The first clause says you couldn't have an R interpreter on the device 
that downloaded an R script and ran it.  It doesn't say you can't type 
an R script into the phone and run it there.  They're trying to block 
things like Flash and Silverlight with this restriction.  That, and the 
general security risks of running remotely-sourced content.

The second clause says install.packages() won't be allowed.  I don't see 
that it prevents you from distributing R with a pre-selected group of 
packages, however.

Keep in mind that all apps have to be approved by Apple, who haven't 
been entirely fair in their selection criteria.  And, you don't get to 
find out if they will accept the app until you finish it and submit it. 
  You risk wasting a lot of time, doing the port and then being rejected.

If you go ahead anyway, I hope you go beyond just customizing the stock 
keyboard.  I'd like to see:

- Instead of customizing the default keyboard, I'd rather have a 
calculator-like UI, with just a line or two of text at the top so you 
can see the expression, and the rest of the screen having an extended 
keyboard: letters, numbers, operator symbols, even custom buttons like 
an arrow button for assignment instead of having to type two math operators.

- Automatic parens, brackets, and quotes inference: when you've typed 
the name of a known function, add open and closed parens, and put the 
cursor between them.  In case of ambiguity -- can't do this for 
functions like print(), since you don't know if a dot is about to be 
typed to select a particular print method -- let user type open paren 
and add closed paren automatically.  Similarly, when the user types a 
bracket, quote, etc., supply the matching one and put the cursor between 
them.  Several text editors for Eclipse do this well, but not all.  A 
tricky bit is editing, where adding another quote, for instance, might 
not require the matching one to be added.

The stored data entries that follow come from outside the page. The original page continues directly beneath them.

-- ==== Sys2Proof/Machine/Parts.lean ====
section
/-!
DEFINITION. The parts of the state that a core holds and shares, as plain data: contexts, residencies, the core, and the units of its cluster, die and servers, with their values after reset.
One core is under view with its four residencies; beside it stand the units of its cluster, die and package, and the queue of arrivals that come from outside (log entry 1).
-/

namespace Sys2Proof.Machine

open Sys2Proof

/-! ### One context (R27) -/

/-- The destination of a scalar or predicate result. -/
inductive Dest where
  /-- s0 to s63. -/
  | s (r : BitVec 6)
  /-- p0 to p31. -/
  | p (r : BitVec 5)
  deriving DecidableEq, Repr

/-- A result in flight (R99): it lands at the `rem`-th bundle of its context from now. -/
structure Flight where
  dest : Dest
  val : Word
  rem : Nat
  deriving DecidableEq, Repr

/-- FREE, LIVE or HELD. -/
inductive CtxStatus where
  | free
  | live
  | held
  deriving DecidableEq, Repr

/-- A nest descriptor (R201): six bounds, six strides, four stream words. -/
structure Nest where
  bound : Vector (BitVec 16) 6
  stride : Vector (BitVec 32) 6
  stream : Vector (BitVec 16) 4
  deriving DecidableEq, Repr

/-- The loop-buffer state (R159, R386). -/
structure LoopBuf where
  nest : Nest
  idx : Vector (BitVec 16) 6
  base : Vector Word 4
  /-- First pair of the body. -/
  first : Pair
  /-- Body length less one. -/
  count : BitVec 5
  active : Bool
  /-- Bundles of the current pass already executed. -/
  done : Nat
  deriving DecidableEq, Repr

/-- The trap record (R206): CAUSE, PC, FROM, INFO0, INFO1. -/
structure TrapRec where
  cause : BitVec 7
  pc : Pair
  frm : Pair
  info0 : Word
  info1 : Word
  deriving DecidableEq, Repr

/-- A cause of kind N waiting for the next bundle of its context (R368). -/
structure PendingCause where
  cause : BitVec 7
  info0 : Word
  info1 : Word
  deriving DecidableEq, Repr

/-- The SFU replay record (R386). -/
structure SfuReplay where
  pair : Pair
  /-- It is a request of SFS, rather than of an SFT task. -/
  scalar : Bool
  mode : BitVec 3
  fn : BitVec 4
  rowBlock : Nat
  operand : Word
  sup : Bool
  /-- The scalar register that an SFS writes. -/
  dest : BitVec 6
  /-- The LFSR value that an SFS under SR took at issue (R68). -/
  lfsr : Option (BitVec 32)
  deriving DecidableEq, Repr

/-- A request in an SFU FIFO (R238). -/
structure SfuReq where
  pair : Pair
  scalar : Bool
  mode : BitVec 3
  fn : BitVec 4
  rowBlock : Nat
  operand : Word
  /-- MODE at issue, for a request of SFS. -/
  sup : Bool
  /-- The scalar register that an SFS writes. -/
  dest : BitVec 6
  /-- The LFSR value that an SFS under SR took at issue (R68). -/
  lfsr : Option (BitVec 32)
  deriving DecidableEq, Repr

/-- A response for which the context's next bundle waits (R195, R239). -/
structure Await where
  /-- The request's number. -/
  id : Nat
  /-- Where the result goes. -/
  dest : Dest
  /-- The second register of a 128-bit result. -/
  dest2 : Option Dest
  /-- MODE at issue. -/
  mode : Bool
  /-- The result of an SFS. -/
  sfu : Bool
  deriving DecidableEq, Repr

/-- What a context waits for before its next bundle, once its BELL or ROUND has issued (R173, R175). -/
inductive Block where
  /-- The release of hardware bell k of the die, or of the I/O die. -/
  | bell (cross : Bool) (k : BitVec 5)
  /-- The round edge. -/
  | round
  deriving DecidableEq, Repr
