/-! ### Causes (R370 to R377) -/

namespace Cause
def illegalOpcode : BitVec 7 := 0x01
def illegalExtension : BitVec 7 := 0x02
def illegalBundle : BitVec 7 := 0x03
def illegalOperand : BitVec 7 := 0x04
def fetchFault : BitVec 7 := 0x05
def userTrap : BitVec 7 := 0x06
def breakpoint : BitVec 7 := 0x07
def windowFault : BitVec 7 := 0x10
def blockLength : BitVec 7 := 0x11
def formatReserved : BitVec 7 := 0x12
def unmapped : BitVec 7 := 0x13
def straddle : BitVec 7 := 0x14
def misaligned : BitVec 7 := 0x15
def rangeLock : BitVec 7 := 0x16
def formatMismatch : BitVec 7 := 0x20
def accFirstUse : BitVec 7 := 0x21
def tileFirstUse : BitVec 7 := 0x22
def scheduleViolation : BitVec 7 := 0x23
def scaleSequence : BitVec 7 := 0x24
def capabilityRefused : BitVec 7 := 0x25
def accxMismatch : BitVec 7 := 0x26
def poolExhausted : BitVec 7 := 0x30
def noGroup : BitVec 7 := 0x31
def packetOverrun : BitVec 7 := 0x32
def packetAborted : BitVec 7 := 0x33
def malformed : BitVec 7 := 0x34
def destEnded : BitVec 7 := 0x35
def extentMiss : BitVec 7 := 0x40
def extentRights : BitVec 7 := 0x41
def serverError : BitVec 7 := 0x42
def notImplemented : BitVec 7 := 0x43
def peerDead : BitVec 7 := 0x44
def eventRefused : BitVec 7 := 0x50
def exchCollision : BitVec 7 := 0x51
def exchMissed : BitVec 7 := 0x52
def bellMismatch : BitVec 7 := 0x53
def ringMismatch : BitVec 7 := 0x54
def privilege : BitVec 7 := 0x60
def nestedTrap : BitVec 7 := 0x61
def memoryUncorrectable : BitVec 7 := 0x70
def fetchUncorrectable : BitVec 7 := 0x71
def machineCheck : BitVec 7 := 0x72
end Cause

/-- A cause to raise, its information words, and the deferred error it uses up, if it is one (R192). -/
structure TrapReq where
  cause : BitVec 7
  info0 : Word
  info1 : Word
  drop : Option Deferred
  deriving DecidableEq, Repr

/-- A cause that uses up no deferred error. -/
def trapWith (cause : BitVec 7) (i0 i1 : Word) : TrapReq := ⟨cause, i0, i1, none⟩

/-- The Issue layout of R369: slot, and the value of the ra register or 0. -/
def issueTrap (cause : BitVec 7) (slot : Nat) (ra : Word) : TrapReq := ⟨cause, BitVec.ofNat 64 slot, ra, none⟩

/-- The Deferred layout of R369. -/
def Deferred.trap (d : Deferred) : TrapReq :=
  ⟨d.cause, BitVec.ofNat 64 (d.pair.toNat + d.chan.toNat <<< 16 + d.tid.toNat <<< 32), d.addr, some d⟩

/-! ### Causes of kind N (R368) -/

/-- Record an N cause against a context; context 0 where that one is FREE. -/
def State.pendN (s : State) (k : ResNo) (c : CtxNo) (cause : BitVec 7) (i0 i1 : Word) : State :=
  s.modRes k fun r =>
    let n : CtxNo := if (r.ctx.get c).status = .free then 0 else c
    r.modCtx n fun x => { x with pending := x.pending ++ [⟨cause, i0, i1⟩] }

/-! ### The error queue (R208, R209) -/

/-- PostError: append an entry, or set OVF where the queue is full (R106, R208). -/
def Res.postError (r : Res) (e : ErrEntry) : Res :=
  if r.errq.length < 32 then { r with errq := r.errq ++ [e] } else { r with errOvf := true }

/-- An entry of R209. -/
def errEntry (cause : BitVec 7) (ctx : CtxNo) (pair : Pair) (tid : BitVec 32) (ptr : Word) (peer : Nat) (chan : Nat) (info : Word) : ErrEntry :=
  ⟨BitVec.ofNat 64 (cause.toNat + ctx.val <<< 8 + pair.toNat <<< 16 + tid.toNat <<< 32), ptr,
   BitVec.ofNat 64 (peer % 2 ^ 27 + chan <<< 32), info⟩

/-! ### Mailboxes (R276) and channels (R185) -/

/-- The trip test after a change (R276). -/
def Mbox.trip (m : Mbox) : Mbox :=
  if m.posted ∧ m.target.toNat ≤ m.count.toNat then
    { m with count := m.count - m.target, posted := false, trips := m.trips + 1,
             excess := m.excess || decide (m.count.toNat - m.target.toNat > 0) }
  else m

/-- An arrival of `n` bytes (R276). -/
def Mbox.arrive (m : Mbox) (n : Nat) : Mbox :=
  (if m.count.toNat + n < 2 ^ 48 then { m with count := m.count + BitVec.ofNat 48 n }
   else { m with count := BitVec.allOnes 48, excess := true }).trip

/-- Change mailbox `k` of a residency. -/
def Res.modMbox (r : Res) (k : BitVec 4) (f : Mbox → Mbox) : Res :=
  { r with mboxes := r.mboxes.set k.toNat (f (r.mboxes.get ⟨k.toNat, k.isLt⟩)) k.isLt }

/-- An arrival at a mailbox, where one is named. -/
def Res.credit (r : Res) (k : Option (BitVec 4)) (n : Nat) : Res :=
  match k with
  | none => r
  | some m => r.modMbox m (·.arrive n)

/-- CHDONE moves over IDs that completed early, on fuel. -/
def chanSettle : Nat → Chan → Chan
  | 0, c => c
  | k + 1, c => if c.ahead.contains c.done then chanSettle k { c with done := c.done + 1, ahead := c.ahead.filter (· != c.done) } else c

/-- The completion of one transfer ID (R185). -/
def Chan.complete (c : Chan) (id : BitVec 32) : Chan :=
  chanSettle (c.ahead.length + 1) { c with ahead := if c.ahead.contains id then c.ahead else id :: c.ahead }

/-- Change channel `k` of a residency. -/
def Res.modChan (r : Res) (k : BitVec 3) (f : Chan → Chan) : Res :=
  { r with chans := r.chans.set k.toNat (f (r.chans.get ⟨k.toNat, k.isLt⟩)) k.isLt }

/-- The next transfer ID of a channel of the present residency. -/
def State.nextTid (s : State) (k : BitVec 3) : BitVec 32 := (s.r.chans.get ⟨k.toNat, k.isLt⟩).next

/-- A transfer takes its ID (R185). -/
def State.takeTid (s : State) (k : BitVec 3) : State := s.modR (·.modChan k fun c => { c with next := c.next + 1 })

/-! ### Items that leave the core, and their way to a core (R52, R419, R423) -/

/-- A residency that has been placed and has not ended. -/
def Phase.alive : Phase → Bool
  | .placed => true
  | .live => true
  | .frozen => true
  | _ => false

/-- The binding of a crew that has been placed, for its logical core x: that of its slots, or the last one of a crew that holds none now (R51, R52). -/
def Crew.bound (c : Crew) (ic : ImageCrew) (x : Nat) : Option Nat :=
  match c.slots.find? fun p => p.logical == x with
  | some p => some p.core
  | none => if c.stage != .waiting && ic.members.contains x then c.binding.map x else none

/-- The physical core to which the binding of a work order takes a logical core (R51, R52). The core of a crew that has not been placed yet, or of a work order that the dispatcher does not know, keeps its number (DESIGN CHOICE, log entry 74). -/
def State.physicalOf (s : State) (order x : Nat) : Nat :=
  if (List.finRange 4).any fun k => (s.res.get k).phase.alive && (s.res.get k).order == order && Rank.core (s.res.get k).rank == x then s.pkg.self
  else match s.pkg.orders.find? fun w => w.id == order with
  | none => x
  | some w => ((w.crews.zip w.image.crews).findSome? fun p => p.1.bound p.2 x).getD x

/-- Where a rank of a work order is; another package is to be entered by the gateway of the rank's half (R52, R419; log entry 36). -/
def State.targetOf (s : State) (order : Nat) (d : Rank) : Target :=
  if Rank.pkg d ≠ s.srv.pkg then .package (Rank.pkg d) (halfOf (Rank.core d)) else .core (s.physicalOf order (Rank.core d))

/-- Where a server request goes: to its server, to the Weighhouse on the I/O die, or to another package (R419, R429, R435). -/
def State.requestTarget (s : State) (q : ServerReq) (wh : Bool) : Target :=
  if q.pkg ≠ s.srv.pkg then .package q.pkg (if wh then 0 else halfOf (endpointAt q.addr)) else if wh then .ioDie else .server (endpointAt q.addr)

/-- Where the active message of a copy goes: to its Porter (R429, R433). -/
def State.porterTarget (s : State) (p : PorterCopy) : Target :=
  if Rank.pkg p.porter ≠ s.srv.pkg then .package (Rank.pkg p.porter) (halfOf (Rank.core p.porter)) else .server (Rank.core p.porter)

/-- Where an item of the network interface goes; none of an item that does not pass it. -/
def State.itemTarget (s : State) (order : Nat) (o : Out) : Option Target :=
  match o with
  | .request q wh => some (s.requestTarget q wh)
  | .copyRequest p => some (s.porterTarget p)
  | o => o.to.map (s.targetOf order)

/-- The residency of this core that has a rank in a work order. -/
def State.resByRank (s : State) (order : Nat) (d : Rank) : Option ResNo :=
  (List.finRange 4).find? fun k => (s.res.get k).phase.alive && (s.res.get k).rank == d && (s.res.get k).order == order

- Buttons for common functions, like plot()

- A button for downloading a data set from a web or FTP server and 
assigning it to a variable.  Basically, a wrapper around download.file() 
and read.table(), with automatic variable assignment and memory for the 
last variable name and URL used.

This is what I mean by changing the UI to match the capabilities of the 
device.

You'll probably end up excising a lot of stuff.  PDF support for 
instance: unless Cocoa Touch includes access to PDF rendering abilities, 
I don't know that I'd bloat the binary by adding it, particularly with 
the lack of a user-visible file system.  Yes, I'm aware that there are 
tools that let you poke around in the file system, but it's not the way 
the device is meant to be used.  Maybe you could justify it if there 
were a built-in way to send the generated PDF off elsewhere, such as an 
email attachment.

Bottom line: if it were available and worked well, I'd sure use it.  I 
just don't think a straight port would do it for me.